WHAT IS NEEDED: Below are some records; quote exactly the lines from the one that contains "is injective. -/" through the one that contains "theorem fields_op (i", inclusive, and no others.

[Dataset entries]
---
-- ==== Sys2Proof/Laws/Encoding.lean ====
section
/-! SUPPORT. Opcode bytes and fields: each form has its own byte, and each field of an assembled instruction reads as
what was put there. -/
namespace Sys2Proof

open Sys2Proof.Machine

/-- Each form's byte selects that form: the map of R78 is injective. -/
@[simp] theorem formOf_opcode (f : Form) : formOf (params.opcodeMap f) = some f := by
  cases f <;> decide

/-- A byte selects a form only if it is that form's byte. -/
theorem opcode_of_formOf {op : Byte} {f : Form} (h : formOf op = some f) : params.opcodeMap f = op := by
  have := List.find?_some h
  simpa using this

theorem mem_all_forms (f : Form) : f ∈ Form.all := by cases f <;> decide

section
variable (f : Form) (yx ll hh : Byte)
@[simp] theorem asm_op : (asm f yx ll hh).op = params.opcodeMap f := rfl
@[simp] theorem asm_yx : (asm f yx ll hh).yx = yx := rfl
@[simp] theorem asm_ll : (asm f yx ll hh).ll = ll := rfl
@[simp] theorem asm_hh : (asm f yx ll hh).hh = hh := rfl
end

/-- The opcode byte of an encoding is its form's. -/
theorem fields_op (i : Instr) : i.fields.op = params.opcodeMap i.form := by cases i <;> rfl

@[simp] theorem form_build (f : Form) (w : Fields) : (f.build w).form = f := by cases f <;> rfl

@[simp] theorem flipByte_h (h v : Bool) : (flipByte h v)[1] = h := by cases h <;> cases v <;> rfl

@[simp] theorem flipByte_v (h v : Bool) : (flipByte h v)[0] = v := by cases h <;> cases v <;> rfl

@[simp] theorem pairXY_x (x y : RegIdx) : toReg (lowNibble (pairXY x y)) = x := by simp [pairXY]

@[simp] theorem pairXY_y (x y : RegIdx) : toReg (highNibble (pairXY x y)) = y := by simp [pairXY]

/-- The well-formed instructions are exactly those with a spelling (R84). -/
theorem assembly_isSome (i : Instr) : (assembly i).isSome = i.wellFormed := by
  cases i with
  | jcc c _ => cases c <;> rfl
  | callcc c _ => cases c <;> rfl
  | _ => rfl

end Sys2Proof
end

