/-- The step completes with what is listed, and counts one cycle. -/
def lands (r : Result) (e : After) : Bool :=
  match r with
  | .next t =>
    e.regs.all (fun x => t.reg x.1 == x.2) && decide (t.flags = e.flags) && t.pc == e.pc && t.sp == e.sp &&
      e.mem.all (fun x => t.read8 x.1 == x.2) && decide (t.portLog = e.calls) && t.cycles == 1
  | .fault _ => false
  | .refused _ => false

/-- The step ends with the fault. -/
def faults (r : Result) (f : Fault) : Bool :=
  match r with
  | .next _ => false
  | .fault g => decide (g = f)
  | .refused _ => false

/-- The step of `exec` completes. -/
def completes (r : Result) : Bool :=
  match r with
  | .next _ => true
  | .fault _ => false
  | .refused _ => false

/-! ## Well-formedness -/

theorem test_jcc_with_reserved_condition_is_ill_formed : (Instr.jcc .reserved 0x0200).wellFormed = false := by decide

theorem test_callcc_with_reserved_condition_is_ill_formed :
    (Instr.callcc .reserved 0x0200).wellFormed = false := by decide

theorem test_named_conditions_are_well_formed :
    (Instr.jcc .le 0x0200).wellFormed = true ∧ (Instr.callcc .z 0x0200).wellFormed = true ∧
      (Instr.divi 1 0).wellFormed = true := by decide

/-! ## Decoding and encoding -/

/-- Words written out from the "bytes" columns of 30_encoding.md R78 and 95_test_vectors.md (47_peripheral.md). -/
theorem test_decode_peripheral :
    decodeTableWord 32 0x00000000 = some .nop ∧
    decodeTableWord 32 0x01000000 = some .cls ∧
    decodeTableWord 32 0x02000000 = some .vblnk ∧
    decodeTableWord 32 0x0300F500 = some (.bgc 5) ∧
    decodeTableWord 32 0x04000208 = some (.spr 0x02 0x08) ∧
    decodeTableWord 32 0x05210030 = some (.drw 1 2 0x3000) ∧
    decodeTableWord 32 0x06210300 = some (.drwR 3 1 2) ∧
    decodeTableWord 32 0x07021001 = some (.rnd 2 0x0110) ∧
    decodeTableWord 32 0x08000002 = some (.flip true false) := by decide

/-- Words written out from the "bytes" columns of 30_encoding.md R78 and 95_test_vectors.md (47_peripheral.md). -/
theorem test_decode_sound_and_palette :
    decodeTableWord 32 0x09000000 = some .snd0 ∧
    decodeTableWord 32 0x0A00E803 = some (.snd1 0x03E8) ∧
    decodeTableWord 32 0x0B006400 = some (.snd2 0x0064) ∧
    decodeTableWord 32 0x0C006400 = some (.snd3 0x0064) ∧
    decodeTableWord 32 0x0D01F401 = some (.snp 1 0x01F4) ∧
    decodeTableWord 32 0x0E123456 = some (.sng 0x12 0x5634) ∧
    decodeTableWord 32 0xD0000040 = some (.pal 0x4000) ∧
    decodeTableWord 32 0xD1010000 = some (.palR 1) ∧
    decodeTableWord 32 0x080000FD = some (.flip false true) := by decide

/-- Words written out from the "bytes" columns of 30_encoding.md R78 and 95_test_vectors.md (42_control_flow.md). -/
theorem test_decode_control_flow :
    decodeTableWord 32 0x10000001 = some (.jmp 0x0100) ∧
    decodeTableWord 32 0x120B0002 = some (.jcc .g 0x0200) ∧
    decodeTableWord 32 0x13214000 = some (.jme 1 2 0x0040) ∧
    decodeTableWord 32 0x1400BB10 = some (.call 0x10BB) ∧
    decodeTableWord 32 0x15000000 = some .ret ∧
    decodeTableWord 32 0x16030000 = some (.jmpR 3) ∧
    decodeTableWord 32 0x17080003 = some (.callcc .ae 0x0300) ∧
    decodeTableWord 32 0x18020000 = some (.callR 2) := by decide

/-- Words written out from the "bytes" columns of 30_encoding.md R78 and 95_test_vectors.md (41_data_movement.md). -/
theorem test_decode_data_movement :
    decodeTableWord 32 0x20033412 = some (.ldi 3 0x1234) ∧
    decodeTableWord 32 0x210000F0 = some (.ldiSp 0xF000) ∧
    decodeTableWord 32 0x22050120 = some (.ldm 5 0x2001) ∧
    decodeTableWord 32 0x23210000 = some (.ldmRr 1 2) ∧
    decodeTableWord 32 0x30040030 = some (.stm 4 0x3000) ∧
    decodeTableWord 32 0x31210000 = some (.stmRr 1 2) := by decide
---
REPLY TO THE EXERCISE:
/-- Each form's byte selects that form: the map of R78 is injective. -/
@[simp] theorem formOf_opcode (f : Form) : formOf (params.opcodeMap f) = some f := by
  cases f <;> decide

/-- A byte selects a form only if it is that form's byte. -/
theorem opcode_of_formOf {op : Byte} {f : Form} (h : formOf op = some f) : params.opcodeMap f = op := by
  have := List.find?_some h
  simpa using this

theorem mem_all_forms (f : Form) : f ∈ Form.all := by cases f <;> decide

section
variable (f : Form) (yx ll hh : Byte)
@[simp] theorem asm_op : (asm f yx ll hh).op = params.opcodeMap f := rfl
@[simp] theorem asm_yx : (asm f yx ll hh).yx = yx := rfl
@[simp] theorem asm_ll : (asm f yx ll hh).ll = ll := rfl
@[simp] theorem asm_hh : (asm f yx ll hh).hh = hh := rfl
end

/-- The opcode byte of an encoding is its form's. -/
theorem fields_op (i : Instr) : i.fields.op = params.opcodeMap i.form := by cases i <;> rfl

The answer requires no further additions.